9. For your chassis discovery protocol pick a number of links that seems appropriate (this is only used during chassis init/acknowledgement) for your minimum IO and set it to port-channel. This will allow blades to use all of the available bandwidth as opposed to being pinned to a specific IOM port.

10. If you're running certain combinations of Java and UCSM you may find that clicking on the KVM link in the UCSM UI will result in some sort of "file not found" error. Point your web browser to the FI cluster IP and click on the "KVM Manager" link and use that. Also if you've got more than say 8 blades on a chassis it's generally a better idea to use the KVM manager anyway. It's actually much easier to get to a KVM session via the manager when you've got 100+ blades on a fabric interconnect (we're doing ~120-140 blades per fabric interconnect depending on the site/environment and we're quite happy with it.)

11. As a point to #10; name your service profiles something sensible that makes sense to your server team. This generally should be the hostname of the blade itself.

12. Create all service profiles from a service profile template! Even one offs!

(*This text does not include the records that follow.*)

/-- The constructor that a major opcode and its word name (Table 2-7): none for a reserved major opcode or a minor
opcode that names no form. -/
def jCons (maj : Nat) (w : JWord) : Option Instr :=
  match maj with
  | 0x01 => some (.bra w)
  | 0x02 => some (.brd w)
  | 0x03 => some (.jmps w)
  | 0x04 => if w.min.toNat = 0 then some (.call w) else if w.min.toNat = 1 then some (.calls w) else if w.min.toNat = 2 then some (.ret w) else none
  | 0x05 => if w.min.toNat = 0 then some (.ifI w) else if w.min.toNat = 1 then some (.elseI w) else if w.min.toNat = 2 then some (.endif w) else none
  | 0x06 => if w.min.toNat = 0 then some (.loopI w) else if w.min.toNat = 1 then some (.breakI w) else if w.min.toNat = 2 then some (.contI w) else if w.min.toNat = 3 then some (.endloop w) else none
  | 0x07 => some (.exitI w)
  | 0x08 => if w.min.toNat = 0 then some (.rfl w) else if w.min.toNat = 1 then some (.getid w) else none
  | 0x09 => if w.min.toNat = 0 then some (.nop w) else if w.min.toNat = 1 then some (.sleep w) else none
  | 0x10 => some (.iadd w)
  | 0x11 => some (.isub w)
  | 0x12 => some (.iaddx w)
  | 0x13 => some (.imul w)
  | 0x14 => some (.imulhi w)
  | 0x15 => some (.imad w)
  | 0x16 => some (.imadw w)
  | 0x17 => some (.imin w)
  | 0x18 => some (.imax w)
  | 0x19 => some (.iabs w)
  | 0x1A => some (.ineg w)
  | 0x1B => some (.andI w)
  | 0x1C => some (.orI w)
  | 0x1D => some (.xorI w)
  | 0x1E => some (.andn w)
  | 0x1F => some (.notI w)
  | 0x20 => some (.shl w)
  | 0x21 => some (.shr w)
  | 0x22 => some (.sar w)
  | 0x23 => some (.rot w)
  | 0x24 => some (.fshf w)
  | 0x25 => some (.bfe w)
  | 0x26 => some (.bfi w)
  | 0x27 => some (.brev w)
  | 0x28 => some (.clz w)
  | 0x29 => some (.ffs w)
  | 0x2A => some (.popc w)
  | 0x2B => some (.icmp w)
  | 0x2C => some (.sel w)
  | 0x2D => if jImm w then some (.movi w) else some (.mov w)
  | 0x2E => some (.lea w)
  | 0x2F => some (.idot4 w)
  | 0x30 => some (.pand w)
  | 0x31 => some (.por w)
  | 0x32 => some (.pxor w)
  | 0x33 => some (.pnot w)
  | 0x34 => if w.min.toNat = 0 then some (.p2v w) else if w.min.toNat = 1 then some (.v2p w) else none
  | 0x35 => if w.min.toNat = 0 then some (.ballot w) else if w.min.toNat = 1 then some (.voteAll w) else if w.min.toNat = 2 then some (.voteAny w) else if w.min.toNat = 3 then some (.voteSame w) else none
  | 0x36 => if jType w = 0 then some (.pickAt w) else if jType w = 1 then some (.pickBelow w) else if jType w = 2 then some (.pickAbove w) else if jType w = 3 then some (.pickFlip w) else none
  | 0x37 => if jType w = 0 then some (.gballotPopc w) else if jType w = 1 then some (.gballotAny w) else if jType w = 2 then some (.gballotAll w) else if jType w = 3 then some (.gballotPfx w) else if jType w = 4 then some (.gballotMask w) else if jType w = 16 then some (.gpickAt w) else if jType w = 17 then some (.gpickBelow w) else if jType w = 18 then some (.gpickAbove w) else if jType w = 19 then some (.gpickFlip w) else none
  | 0x38 => some (.cvt w)
  | 0x39 => some (.cvti w)
  | 0x3A => some (.cvtf w)
  | 0x3B => some (.cvtpk w)
  | 0x3C => some (.cvtup w)
  | 0x3D => some (.fscale w)
  | 0x3E => if w.min.toNat = 0 then (if jK w = 1 then some (.getmodeGen w) else some (.getmode w)) else if w.min.toNat = 0x81 then some (.setmodeImm w) else if w.min.toNat = 1 then (if jK w = 1 then some (.setmodeGen w) else some (.setmode w)) else none
  | 0x40 => some (.fadd w)
  | 0x41 => some (.fsub w)
  | 0x42 => some (.fmul w)
  | 0x43 => some (.ffma w)
  | 0x44 => some (.fmin w)
  | 0x45 => some (.fmax w)
  | 0x46 => some (.fcmp w)
  | 0x47 => some (.fclass w)
  | 0x48 => some (.pkadd w)
  | 0x49 => some (.pkmul w)
  | 0x4A => some (.pkfma w)
  | 0x50 => some (.rcp w)
  | 0x51 => some (.rsq w)
  | 0x52 => some (.sqrt w)
  | 0x53 => some (.exp2 w)
  | 0x54 => some (.log2 w)
  | 0x55 => some (.sin w)
  | 0x56 => some (.cos w)
  | 0x57 => some (.tanh w)
  | 0x58 => some (.fsum w)
  | 0x59 => some (.fmaxr w)
  | 0x60 => some (.ld w)
  | 0x61 => some (.st w)
  | 0x62 => some (.ldl w)
  | 0x63 => some (.stl w)
  | 0x64 => some (.ldc w)
  | 0x65 => some (.stc w)
  | 0x66 => some (.pref w)
  | 0x67 => some (.discard w)
  | 0x68 => if w.min.toNat = 0 then some (.cctlWb w) else if w.min.toNat = 1 then some (.cctlInv w) else if w.min.toNat = 2 then some (.cctlIinv w) else if w.min.toNat = 3 then some (.cctlInvrs w) else if w.min.toNat = 4 then some (.cctlWball w) else none
  | 0x69 => if w.min.toNat = 0 then some (.qcfg w) else if w.min.toNat = 1 then some (.qcfgFree w) else none
  | 0x6A => if bitsOf w.mod 4 2 = 1 then some (.qstatLeft w) else if bitsOf w.mod 4 2 = 2 then some (.qstatStat w) else some (.qstatPos w)
  | 0x6B => some (.wait w)
  | 0x70 => if bitsOf w.min 3 4 = 0 then some (.atomAdd w) else if bitsOf w.min 3 4 = 1 then some (.atomMin w) else if bitsOf w.min 3 4 = 2 then some (.atomMax w) else if bitsOf w.min 3 4 = 3 then some (.atomMin w) else if bitsOf w.min 3 4 = 4 then some (.atomMax w) else if bitsOf w.min 3 4 = 5 then some (.atomAnd w) else if bitsOf w.min 3 4 = 6 then some (.atomOr w) else if bitsOf w.min 3 4 = 7 then some (.atomXor w) else if bitsOf w.min 3 4 = 8 then some (.atomExch w) else if bitsOf w.min 3 4 = 9 then some (.atomFadd w) else if bitsOf w.min 3 4 = 10 then some (.atomBfadd w) else none
  | 0x71 => some (.acas w)
  | 0x72 => if bitsOf w.min 3 4 = 0 then some (.redAdd w) else if bitsOf w.min 3 4 = 1 then some (.redMin w) else if bitsOf w.min 3 4 = 2 then some (.redMax w) else if bitsOf w.min 3 4 = 3 then some (.redMin w) else if bitsOf w.min 3 4 = 4 then some (.redMax w) else if bitsOf w.min 3 4 = 5 then some (.redAnd w) else if bitsOf w.min 3 4 = 6 then some (.redOr w) else if bitsOf w.min 3 4 = 7 then some (.redXor w) else if bitsOf w.min 3 4 = 9 then some (.redFadd w) else if bitsOf w.min 3 4 = 10 then some (.redBfadd w) else none
  | 0x73 => if w.min.toNat = 0 then some (.barT w) else if w.min.toNat = 1 then some (.barC w) else if w.min.toNat = 2 then some (.barD w) else none
  | 0x74 => if w.min.toNat = 0 then some (.arriveT w) else if w.min.toNat = 1 then some (.arriveC w) else if w.min.toNat = 2 then some (.arriveD w) else if w.min.toNat = 3 then some (.arriveG w) else none
  | 0x75 => if w.min.toNat = 0 then some (.waitbT w) else if w.min.toNat = 1 then some (.waitbC w) else if w.min.toNat = 2 then some (.waitbD w) else none
  | 0x76 => some (.bowait w)
  | 0x80 => some (.tcopy w)
  | 0x81 => some (.tstore w)
  | 0x82 => some (.tgather w)
  | 0x83 => some (.tscatter w)
  | 0x84 => some (.tfill w)
  | 0x88 => some (.mma w)
  | 0x89 => some (.accld w)
  | 0x8A => some (.accst w)
  | 0x8B => some (.accz w)
  | 0x90 => if w.min.toNat = 0 then some (.tfetch w) else if w.min.toNat = 1 then some (.tfetchX w) else if w.min.toNat = 2 then some (.tfetchXe w) else none
  | 0x91 => some (.tretire w)
  | 0x92 => some (.route w)
  | 0x93 => some (.exacq w)
  | 0x94 => some (.exrel w)
  | 0x95 => if w.min.toNat = 0 then some (.dqstatQ w) else if w.min.toNat = 1 then some (.dqstatErt w) else if w.min.toNat = 2 then some (.dqstatGy w) else if w.min.toNat = 3 then some (.dqstatHand w) else none
  | 0x98 => some (.coll w)
  | 0x99 => some (.progv w)
  | 0x9A => if w.min.toNat = 0 then some (.collstat w) else if w.min.toNat = 1 then some (.collstatW w) else none
  | 0xA0 => some (.trapI w)
  | 0xA1 => some (.eret w)
  | 0xA2 => some (.rdsys w)
  | 0xA3 => some (.wrsys w)
  | 0xA4 => some (.rolesw w)
  | 0xA5 => some (.bkpt w)
  | 0xA6 => if w.min.toNat = 0 then some (.tlbinvPage w) else if w.min.toNat = 1 then some (.tlbinvOwn w) else if w.min.toNat = 2 then some (.tlbinvAll w) else none
  | 0xA7 => some (.ctxsave w)
  | 0xA8 => some (.ctxload w)
  | 0xA9 => some (.halt w)
  | _ => none
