-- ==== Sys2Proof/Machine/Ops.lean ====
section
/-! DEFINITION. Sys2Proof/Machine/Ops.lean: the named operations over State: finding and updating teams, spindles and
fragments; registers (R47, R48); memory bytes, owners and ECC (R6, R184, R205, R398); line tokens (R195); barrier objects
(R255); in-flight counters (R204); TAKING A TRAP and returning from one (R386-R393, R410). -/

namespace Sys2Proof.Machine

open Sys2Proof

abbrev Out := Host.Outcome State Fault Refusal

/-! ## Finding and updating -/

def findTeam (s : State) (t : Nat) : Option Team := s.teams.find? fun x => x.id == t
def updTeam (s : State) (t : Nat) (f : Team → Team) : State := { s with teams := updWhere (fun x => x.id == t) f s.teams }

def Team.spindle? (t : Team) (spx : Nat) : Option Spindle := t.spindles.find? fun x => x.spx == spx
def findSp (s : State) (r : SpRef) : Option Spindle := (findTeam s r.team).bind (·.spindle? r.spx)
def updSp (s : State) (r : SpRef) (f : Spindle → Spindle) : State :=
  updTeam s r.team fun t => { t with spindles := updWhere (fun x => x.spx == r.spx) f t.spindles }

def Spindle.frag? (p : Spindle) (i : Nat) : Option Frag := p.frags.find? fun x => x.id == i
def Spindle.updFrag (p : Spindle) (i : Nat) (f : Frag → Frag) : Spindle :=
  { p with frags := updWhere (fun x => x.id == i) f p.frags }
def findFrag (s : State) (r : FragRef) : Option Frag := (findSp s r.sp).bind (·.frag? r.frag)
def updFrag (s : State) (r : FragRef) (f : Frag → Frag) : State := updSp s r.sp fun p => p.updFrag r.frag f

def findGrid (s : State) (g : Nat) : Option Grid := s.grids.find? fun x => x.id == g
def updGrid (s : State) (g : Nat) (f : Grid → Grid) : State := { s with grids := updWhere (fun x => x.id == g) f s.grids }
def findDie (s : State) (d : Nat) : Option Die := s.dies.find? fun x => x.id == d
def updDie (s : State) (d : Nat) (f : Die → Die) : State := { s with dies := updWhere (fun x => x.id == d) f s.dies }

/-- The die's READY bit is set and the die is not lost (R18, R479). -/
def dieUp (s : State) (d : Nat) : Bool :=
  decide (d < 8) && s.ready.getLsbD (3 + d) && (match findDie s d with | some x => !x.lost | none => false)

/-- A team on a firmware core runs at firmware level (R19, R385). -/
def Team.fw (t : Team) : Bool := decide (64 ≤ t.core)

/-- The address space a team translates in: its grid's tenant, or owner id 0's (R385, R395). -/
def teamTenant (s : State) (t : Team) : Nat := if t.fw then 0 else ((findGrid s t.grid).map (·.tenant)).getD 0

/-- The launch's team scratch size (R27, R183). -/
def teamScratch (s : State) (t : Team) : Nat := ((findGrid s t.grid).map (·.scratch)).getD 0

/-- Core index in the cluster (R16), from virtual coordinates, which start at an even position (R31). -/
def Team.kix (t : Team) : Nat := 2 * (t.vcy % 2) + t.vcx % 2

/-- The cluster of a grid that a team belongs to: virtual cluster column and row (Table 3-6). -/
def Team.clu (t : Team) : Nat × Nat := (t.vcx / 2, t.vcy / 2)

/-- The four teams of a team's cluster. -/
def sameCluster (a b : Team) : Bool := a.grid == b.grid && a.clu == b.clu

/-- The sibling with a core index. -/
def sibling (s : State) (t : Team) (k : Nat) : Option Team := s.teams.find? fun x => sameCluster x t && x.kix == k

/-- The physical core of a mesh core number (R17). -/
def physCore (s : State) (d core : Nat) : Nat :=
  if 64 ≤ core then core
  else match findDie s d with
    | some x => ((x.spare.find? fun e => e.1 == core).map (·.2)).getD core
    | none => core

/-- Bump the counter of identifiers. -/
def fresh (s : State) : Nat × State := (s.nextId, { s with nextId := s.nextId + 1 })

/-- A grid's role table entry. -/
def roleOf (g : Grid) (r : Nat) : RoleEnt := g.roles.getD r default

/-- Gang size, 1 when the role has none (R26, Table 3-6). -/
def gangSize (g : Grid) (r : Nat) : Nat := max 1 (roleOf g r).gang

/-- Die part of a virtual core (R31): column, row and DIX. -/
def dpxOf (g : Grid) (x : Nat) : Nat := (x - g.x0) / 8
def dpyOf (g : Grid) (y : Nat) : Nat := (y - g.y0) / 8
def dixOf (g : Grid) (x y : Nat) : Nat := dpyOf g y * ((g.w + 7) / 8) + dpxOf g x

/-! ## Registers -/

def vget (p : Spindle) (n t : Nat) : Word := mget p.v (8 * n + t)
def sget (p : Spindle) (n : Nat) : Word := mget p.s n
def pget (p : Spindle) (n t : Nat) : Bool := (mget p.p t).getLsbD n

/-- The number of v registers of an MMA's A block (Table 10-2). -/
def aBlockRegs : Nat := 128

/-- A latch after a write to register n (R60). -/
def dropHold (n : Nat) (l : Option (Nat × Nat)) : Option (Nat × Nat) := l.filter fun e => !decide (e.1 ≤ n ∧ n < e.1 + e.2)

/-- The hold on the chuck after a write to register n: it covers the block and its scales (R61). -/
def dropBlock (n : Nat) (l : Option (Nat × Nat × Nat)) : Option (Nat × Nat × Nat) :=
  l.filter fun e => !decide ((e.1 ≤ n ∧ n < e.1 + aBlockRegs) ∨ (e.2.1 ≤ n ∧ n < e.2.1 + e.2.2))

/-- A write to a register releases what holds it (R60, R61). -/
def dropLatch (p : Spindle) (n : Nat) : Spindle :=
  { p with latchA := dropHold n p.latchA, latchB := dropHold n p.latchB, held := dropBlock n p.held }
/-- A write to an element gives it new ECC (R205). -/
def vset (p : Spindle) (n t : Nat) (x : Word) : Spindle :=
  dropLatch { p with v := mset p.v (8 * n + t) x, badV := p.badV.filter (· != 8 * n + t) } n
def sset (p : Spindle) (n : Nat) (x : Word) : Spindle := { p with s := mset p.s n x }
def setBit48 (x : BitVec 48) (n : Nat) (b : Bool) : BitVec 48 :=
  if b then x ||| BitVec.twoPow 48 n else x &&& ~~~(BitVec.twoPow 48 n)
def pset (p : Spindle) (n t : Nat) (b : Bool) : Spindle := { p with p := mset p.p t (setBit48 (mget p.p t) n b) }

/-- The value of `n` v registers of a thread, lowest first (R48). -/
def vgetN (p : Spindle) (r n t : Nat) : BitVec 128 :=
  BitVec.ofNat 128 (((List.range n).map fun i => (vget p (r + i) t).toNat * 2 ^ (32 * i)).sum)
def sgetN (p : Spindle) (r n : Nat) : BitVec 128 :=
  BitVec.ofNat 128 (((List.range n).map fun i => (sget p (r + i)).toNat * 2 ^ (32 * i)).sum)
def vsetN (p : Spindle) (r n t : Nat) (x : BitVec 128) : Spindle :=
  (List.range n).foldl (fun q i => vset q (r + i) t (x.extractLsb' (32 * i) 32)) p
def ssetN (p : Spindle) (r n : Nat) (x : BitVec 128) : Spindle :=
  (List.range n).foldl (fun q i => sset q (r + i) (x.extractLsb' (32 * i) 32)) p

/-- Write `n` registers named by a destination field, for one thread; zero discards (Table 2-2). -/
def writeDst (p : Spindle) (d : BitVec 10) (n t : Nat) (x : BitVec 128) : Spindle :=
  match opnd d with
  | .v r => vsetN p r n t x
  | .s r => ssetN p r n x
  | _ => p

/-! ## Physical memory (R6, R476) -/

/-- PA[51:48]: 0 HBM, 1 CXL, 2 host (R476). -/
def paKind (pa : Nat) : Nat := pa / 2 ^ 48 % 16
/-- Home die of an HBM address: the stack [39:36] divided by two (R396, R476). -/
def paDie (pa : Nat) : Nat := natBits pa 36 4 / 2
def isHbm (pa : Nat) : Bool := paKind pa == 0
/-- May an I/O die's port be used for an address of system memory: its READY bit is set, and CXL's for CXL memory (R15, R479)? -/
def sysUp (s : State) (pa : Nat) : Bool :=
  s.ready.getLsbD (11 + natBits pa 47 1) && (paKind pa != 1 || s.ready.getLsbD 14)
def lineOf (pa : Nat) : Nat := pa - pa % 256
def sectorOf (pa : Nat) : Nat := pa - pa % 32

13. Don't forget to configure call home on the box before you put it into production. In addition to contacting TAC it should also contact your NOC/customer's NOC or whoever might care if a chassis PSU went tits up.

14. I like to create a new org to house all the non-default settings I've gone off and configured.

15. Did you create a maintenance policy set to user ack?

16. When uplinking to Cisco MDS fibre channel switches you'll want to configure an active port-channel for your fibre channel uplinks. This also holds true if you're linking up to a Nexus 5k UP.

17. When uplinking to Brocade fibre channel switches you're probably going to want to configure SAN pin groups since it doesn't support port-channels like Cisco does (Brocade has their own proprietary ISL tech which is pretty awesome but insists on everything plugging into it is brocade.)

18. Try to use LACP for northbound ethernet connectivity. Ideally your upstream switches should support some form of MLAG (i.e. Arista, Cisco vPC, etc.)

19. Have you created that maintenance policy yet?

If this wasn't anything about UCSM then I suppose I just wrote a bunch of stuff for nothing!